That's a good analysis, Ariel (and thanks for compliments!). Maybe, then, as utrehous suggests, "the easy life for a woman" (as opposed to washing dishes and having lots of babies, or maybe working in the fields).


----------



## Ariel Knightly

William Stein said:


> That's a good analysis, Ariel (and thanks for compliments!). Maybe, then, as utrehous suggests, "the easy life for a woman" (as opposed to washing dishes and having lots of babies, or maybe working in the fields).


And the reader would have to decide what's meant by "the easy life for a woman." Perfect!


----------



## Audie

Vanda said:


> Sorry, I should have added : mulher.
> 
> Vida fácil por vida fácil: la dolce vita!





Ariel Knightly said:


> To me, she might have just invented a new expression by inverting an existing one and leaving its former meaning less explicit. The original expression was _vida de mulher fácil_ and it means something similar to _a whore's life_. The one she invented is _vida fácil de mulher_ and it seems to focus on the easy aspect of her life, without stressing the fact that she was a prostitute.
> ----
> And I still like William's translation.

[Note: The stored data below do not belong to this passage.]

/-- A command's word has the command's opcode, which selects its arm of `decode`, and the layout of that arm's
format. -/
theorem decode_encode {i : Instr} (h : i.wf = true) : decode (encode i) = .ok i := by
  unfold decode
  rw [opField_encode]
  cases i
  case csrr csr =>
    have hcsr : csr.toNat ≤ 2 := of_decide_eq_true h
    exact formatS_ok_iff.mpr (by simpa [encode, Instr.opcode] using hcsr)
  all_goals
    simp [Instr.opcode, encode, formatN_ok_iff, formatR1_ok_iff, formatRI_ok_iff, formatR2_ok_iff, formatR3_ok_iff,
      formatRL_ok_iff, formatBX_ok_iff, formatBI_ok_iff, formatM_ok_iff, formatL_ok_iff, aReg_eq, bReg_eq, cReg_eq,
      bankField_eq]

/-- Settles O1: each format reads back the operands its layout holds. -/
theorem decodeOfEncodeIsTheCommand : Obligations.DecodeOfEncodeIsTheCommand := fun _ => decode_encode

/-- Settles O2: a format accepts a word only when the word is the layout of the operands it reads. -/
theorem encodeOfDecodeIsTheWord : Obligations.EncodeOfDecodeIsTheWord := fun _ _ => decode_sound

/-- Settles O4, by decoding the eleven words. -/
theorem sampleWordsDecode : Obligations.SampleWordsDecode := by
  unfold Obligations.SampleWordsDecode
  decide

/-! ### The opcode map -/

/-- The row of the opcode map a command belongs to: its match has the opcode, its mask the opcode and the must-be-zero
bits of the command's format (30_encoding.md section 3). -/
def Instr.row (i : Instr) : OpRow :=
  ⟨i.mnemonic, mkWord i.opcode 0 0 0,
    match i with
    | .nop | .clrf => mkWord 0xFF 0xFF 0xFF 0xFF
    | .rdr _ => mkWord 0xFF 0xFF 0xF0 0xFF
    | .ldi _ _ | .ldc _ _ | .stc _ _ | .ldx _ _ | .stx _ _ | .ldy _ _ | .sty _ _ => mkWord 0xFF 0xF0 0xFF 0
    | .mov _ _ | .fexp _ _ | .flog _ _ => mkWord 0xFF 0xF0 0xF0 0xFF
    | .fadd _ _ _ | .fsub _ _ _ | .fmul _ _ _ | .fdiv _ _ _ => mkWord 0xFF 0xF0 0xF0 0xF0
    | .peval _ _ _ | .linterp _ _ _ => mkWord 0xFF 0xF0 0xF0 0
    | .stci _ _ | .stxi _ _ | .styi _ _ => mkWord 0xFF 0xFF 0 0
    | .ldm _ _ _ _ | .stm _ _ _ _ => mkWord 0xFF 0x30 0 0
    | .csrr _ | .mbuild _ | .mfwd _ | .mback _ | .mnorm _ | .msolve _ | .mext _ => mkWord 0xFF 0xFF 0xFF 0⟩

theorem Instr.row_mem (i : Instr) : i.row ∈ opcodeRows := by
  cases i <;> simp +decide [Instr.row, opcodeRows, Instr.mnemonic, Instr.opcode]

/-- No mnemonic stands in two rows. -/
theorem opcodeRows_mnemonic_inj {r r' : OpRow} (h : r ∈ opcodeRows) (h' : r' ∈ opcodeRows)
    (hm : r.mnemonic = r'.mnemonic) : r = r' :=
  List.inj_on_of_nodup_map (f := OpRow.mnemonic) (by decide) h h' hm

@[simp] theorem regByte_and_highHalf : ∀ r : Reg, regByte r &&& 0xF0#8 = 0#8 := by decide

@[simp] theorem bankByte_and_middle : ∀ (b : Bank) (r : Reg), bankByte b r &&& 0x30#8 = 0#8 := by decide

/-- A well-formed command's word passes the test of the command's row. -/
theorem encode_matches_row {i : Instr} (h : i.wf = true) : i.row.matches (encode i) := by
  constructor
  · cases i <;> simp +decide [Instr.row, encode, Instr.opcode, and_mkWord]
  · intro hm
    cases i
    case csrr csr => simpa [encode] using of_decide_eq_true h
    all_goals simp [Instr.row, Instr.mnemonic] at hm

/-- What a row's test says of a word's fields: the row's opcode, and zero where the mask asks for it. -/
theorem opcodeRows_fields {w : Word} {r : OpRow} (hr : r ∈ opcodeRows) (h : w &&& r.mask = r.pattern) :
    opField w = opField r.pattern ∧ w &&& (r.mask &&& 0x00FFFFFF#32) = 0#32 := by
  have hrows : ∀ r ∈ opcodeRows, opField r.mask = 0xFF#8 ∧ r.pattern &&& 0x00FFFFFF#32 = 0#32 := by decide
  obtain ⟨hmask, hlow⟩ := hrows r hr
  constructor
  · calc opField w = opField w &&& opField r.mask := by rw [hmask]; exact BitVec.and_allOnes.symm
      _ = opField (w &&& r.mask) := BitVec.extractLsb'_and.symm
      _ = opField r.pattern := by rw [h]
  · rw [← BitVec.and_assoc, h, hlow]

/-- A word that passes a row's test decodes to the row's command: the opcode selects the arm of `decode`, and the mask
holds the must-be-zero bits of that arm's format. -/
theorem decode_of_matches {w : Word} {r : OpRow} (hr : r ∈ opcodeRows) (h : r.matches w) :
    ∃ i, decode w = .ok i ∧ i.mnemonic = r.mnemonic := by
  obtain ⟨hmask, hcsr⟩ := h
  obtain ⟨hop, hzeros⟩ := opcodeRows_fields hr hmask
  unfold decode
  rw [hop]
  unfold opcodeRows at hr
  fin_cases hr
  -- The second row is CSRR, the one row with the further test of R67 (c).
  pick_goal 2
  · exact ⟨_, (if_pos hzeros).trans (if_pos (hcsr rfl)), rfl⟩
  all_goals exact ⟨_, if_pos hzeros, rfl⟩

theorem row_matches_of_decode {w : Word} {i : Instr} (h : decode w = .ok i) : i.row.matches w := by
  obtain ⟨hwf, rfl⟩ := decode_sound h
  exact encode_matches_row hwf

/-- Settles O3: a word that decodes passes the test of its command's row, which alone has that mnemonic; and a word that
passes a row's test decodes to that row's command. -/
theorem legalWordsAreTheOpcodeMap : Obligations.LegalWordsAreTheOpcodeMap := by
  refine fun w => ⟨fun r hr => ⟨?_, decode_of_matches hr⟩, ?_, ?_⟩
  · rintro ⟨i, hi, hm⟩
    rw [← opcodeRows_mnemonic_inj i.row_mem hr hm]
    exact row_matches_of_decode hi
  · rintro ⟨i, hi⟩
    exact ⟨i.row, i.row_mem, row_matches_of_decode hi⟩
  · rintro ⟨r, hr, h⟩
    obtain ⟨i, hi, -⟩ := decode_of_matches hr h
    exact ⟨i, hi⟩

end Sys2Proof
end

section
/-!
PROOFS. The response word of every accepted word (R68): ERR and FCODE from the ways a command answers, DATA from the
command's own arm; and the events at the ports (R51, R52).
-/
namespace Sys2Proof.Machine

/-! ### A command on a locked core -/

section
variable {i : Instr} {s t : State}

/-- CSRR of CSR 0, 1 or 2 answers, locked or not (R81). -/
theorem execCsrr_of_le {csr : Byte} (h : csr.toNat ≤ 2) (s : State) : ∃ v, execCsrr csr s = respond v s := by
  have hcsr : csr = 0#8 ∨ csr = 1#8 ∨ csr = 2#8 := by
    simp only [← BitVec.toNat_inj, BitVec.toNat_ofNat]
    omega
  rcases hcsr with rfl | rfl | rfl <;> exact ⟨_, rfl⟩

/-- There is no CSR above 2 (R24). -/
theorem State.csr?_of_gt {csr : Byte} (h : ¬ csr.toNat ≤ 2) (s : State) : s.csr? csr = none := by
  have h0 : csr ≠ 0#8 := by rintro rfl; exact h (by decide)
  have h1 : csr ≠ 1#8 := by rintro rfl; exact h (by decide)
  have h2 : csr ≠ 2#8 := by rintro rfl; exact h (by decide)
  simp [State.csr?, h0, h1, h2]

/-- A locked core refuses every command but the two of R168. -/
theorem exec_locked (hf : s.f = true) (hi : ¬ i.runsLocked) : exec i s = refuse s := by
  cases i
  case csrr csr =>
    simp only [exec, execCsrr, State.csr?_of_gt hi]
    exact ifUnlocked_of_locked _ hf
  case clrf => exact absurd trivial hi
  all_goals exact ifUnlocked_of_locked _ hf

/-- The two commands of R168 complete without fault, on a locked core too. -/
theorem exec_runsLocked (hi : i.runsLocked) (s : State) :
    ∃ d u, exec i s = respond d u ∧ (u.f = true → s.f = true) := by
  cases i
  case csrr csr =>
    obtain ⟨v, hv⟩ := execCsrr_of_le hi s
    exact ⟨v, s, hv, id⟩
  case clrf => exact ⟨0, s.unlatch, rfl, nofun⟩
  all_goals exact hi.elim

/-! ### ERR and FCODE -/

/-- The response of a word that a locked core executes exactly when `runs` holds: FCODE after the command, ERR exactly
when a fault was latched or the word refused, no data with ERR (R68). -/
def Reports (runs : Prop) (s t : State) : Prop :=
  ∃ e d, t.rsp = some (response e t.fcode d) ∧ (e = true → d = 0) ∧
    (e = true ↔ (s.f = false ∧ t.f = true) ∨ (s.f = true ∧ ¬ runs))

theorem Reports.refused {runs : Prop} (hf : s.f = true) (hr : ¬ runs) :
    Reports runs s (s.answer (response true s.fcode 0)) :=
  ⟨true, 0, rfl, fun _ => rfl, by simp [hf, hr]⟩

theorem Reports.raised {runs : Prop} {u : State} (k : FaultCode) (op : Byte) (hf : s.f = false) :
    Reports runs s ((u.latch k op).answer (response true k.code 0)) :=
  ⟨true, 0, rfl, fun _ => rfl, by simp [hf]⟩

theorem Reports.completed {runs : Prop} {u : State} (d : Byte) (hr : s.f = true → runs) (hu : u.f = true → s.f = true) :
    Reports runs s (u.answer (response false u.fcode d)) := by
  refine ⟨false, d, rfl, nofun, ?_⟩
  cases hs : s.f <;> simp_all

/-- The commands of R168 complete; every other is refused when locked, and answers without the lock when not. -/
theorem exec_reports (h : exec i s = .next t) : Reports i.runsLocked s t := by
  by_cases hi : i.runsLocked
  · obtain ⟨d, u, hu, hf⟩ := exec_runsLocked hi s
    cases hu.symm.trans h
    exact .completed d (fun _ => hi) hf
  · cases hf : s.f with
    | true =>
      cases (exec_locked hf hi).symm.trans h
      exact .refused hf hi
    | false =>
      have ha := h ▸ exec_answers i s
      cases ha with
      | refused hlock => simp [hf] at hlock
      | completed d hu => exact .completed d (by simp [hf]) (by rw [hu.faultRegsSame.1]; exact id)
      | raised k => exact .raised k _ hf
      | cleared hclrf => exact absurd (hclrf ▸ trivial) hi

theorem execIllegal_reports {op : Byte} (h : execIllegal op s = .next t) : Reports False s t := by
  rcases ifUnlocked_cases h with ⟨hf, rfl⟩ | ⟨hf, hraise⟩
  · exact .refused hf id
  · cases hraise
    exact .raised _ op hf

/-- ERR and FCODE of every accepted word, legal or not. -/
theorem runWord_reports {w : Word} (h : runWord w s = .next t) :
    Reports (∃ i, decode w = .ok i ∧ i.runsLocked) s t := by
  unfold runWord at h
  split at h
  · next i hi => simpa [hi] using exec_reports h
  · next why hw => simpa [hw] using execIllegal_reports h

end

/-! ### DATA -/

/-- The DATA field of a command that executes without fault from `s` to `t` (R68): the new value of its destination
register, the register RDR reads, the CSR that CSRR reads, and zero for every other command. -/
def dataOf (i : Instr) (s t : State) : Option Byte :=
  match i with
  | .rdr ra => some (s.reg ra)
  | .csrr csr => s.csr? csr
  | i => some (i.destReg.elim 0 t.reg)

section
variable {i : Instr} {s t : State}

theorem dataOf_of_destReg {rd : Reg} (h : i.destReg = some rd) : dataOf i s t = some (t.reg rd) := by
  cases i <;> simp_all [dataOf, Instr.destReg]

theorem dataOf_of_no_destReg (h : i.destReg = none) (hrdr : ∀ ra, i ≠ .rdr ra) (hcsrr : ∀ csr, i ≠ .csrr csr) :
    dataOf i s t = some 0 := by
  cases i <;> simp_all [dataOf, Instr.destReg]

theorem dataOf_answer (i : Instr) (s u : State) (r : Rsp) : dataOf i s (u.answer r) = dataOf i s u := by
  cases i <;> rfl

end

/-- An outcome of command `i` whose response, when it has ERR = 0, carries the command's DATA. -/
def TellsData (i : Instr) (s : State) (body : Result) : Prop :=
  ∀ t r, body = .next t → t.rsp = some r → rspErr r = false → dataOf i s t = some (rspData r)

namespace TellsData

variable {i : Instr} {s u : State} {body : Result}

theorem respond {d : Byte} (h : dataOf i s u = some d) : TellsData i s (respond d u) := by
  rintro t r ht hr -
  cases ht
  cases hr
  rw [dataOf_answer, h, rspData_response]

/-- A response with ERR = 1 is none of `TellsData`'s concern. -/
theorem of_err {c : BitVec 4} {d : Byte} : TellsData i s (.next (u.answer (response true c d))) := by
  intro t r ht hr he
  cases ht
  cases hr
  simp at he

theorem raise {op : Byte} {k : FaultCode} : TellsData i s (raise op k u) := of_err

theorem ifUnlocked (h : TellsData i s body) : TellsData i s (ifUnlocked s body) := by
  cases hf : s.f with
  | false => rwa [ifUnlocked_of_unlocked body hf]
  | true => rw [ifUnlocked_of_locked body hf]; exact of_err

theorem ifUnlocked_ifCount {op n : Byte} (h : TellsData i s body) :
    TellsData i s (Machine.ifUnlocked s (ifCount op n s body)) := by
  refine .ifUnlocked ?_
  by_cases hn : n = 0#8
  · rw [hn, ifCount_zero]; exact raise
  · rwa [ifCount_pos hn]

By "the original expression" wouldn't you mean '_mulher de vida fácil'_, which I think was what Vanda meant in the post above?


----------



## Ariel Knightly

Audierunt said:


> By "the original expression" wouldn't you mean '_mulher de vida fácil'_, which I think was what Vanda meant in the post above?


No, I really meant _vida de mulher fácil_ because I had the expression _mulher fácil_ in mind. But you're right, _mulher de vida fácil_ is probably the original phrase whose inversion resulted in the formation of _vida fácil de mulher_, which doesn't seem to have any explicit sexual connotation. I don't think it changes the quality of the translations suggested by William and Utrehou, though.


----------



## Vós

Não li o livro, mas a prostituição não é vida fácil (para as que se vendem por pouco) é necessário ter categoria para cobrar caro e fazer ter custo-benefício.

Daí a habilidade dela.


----------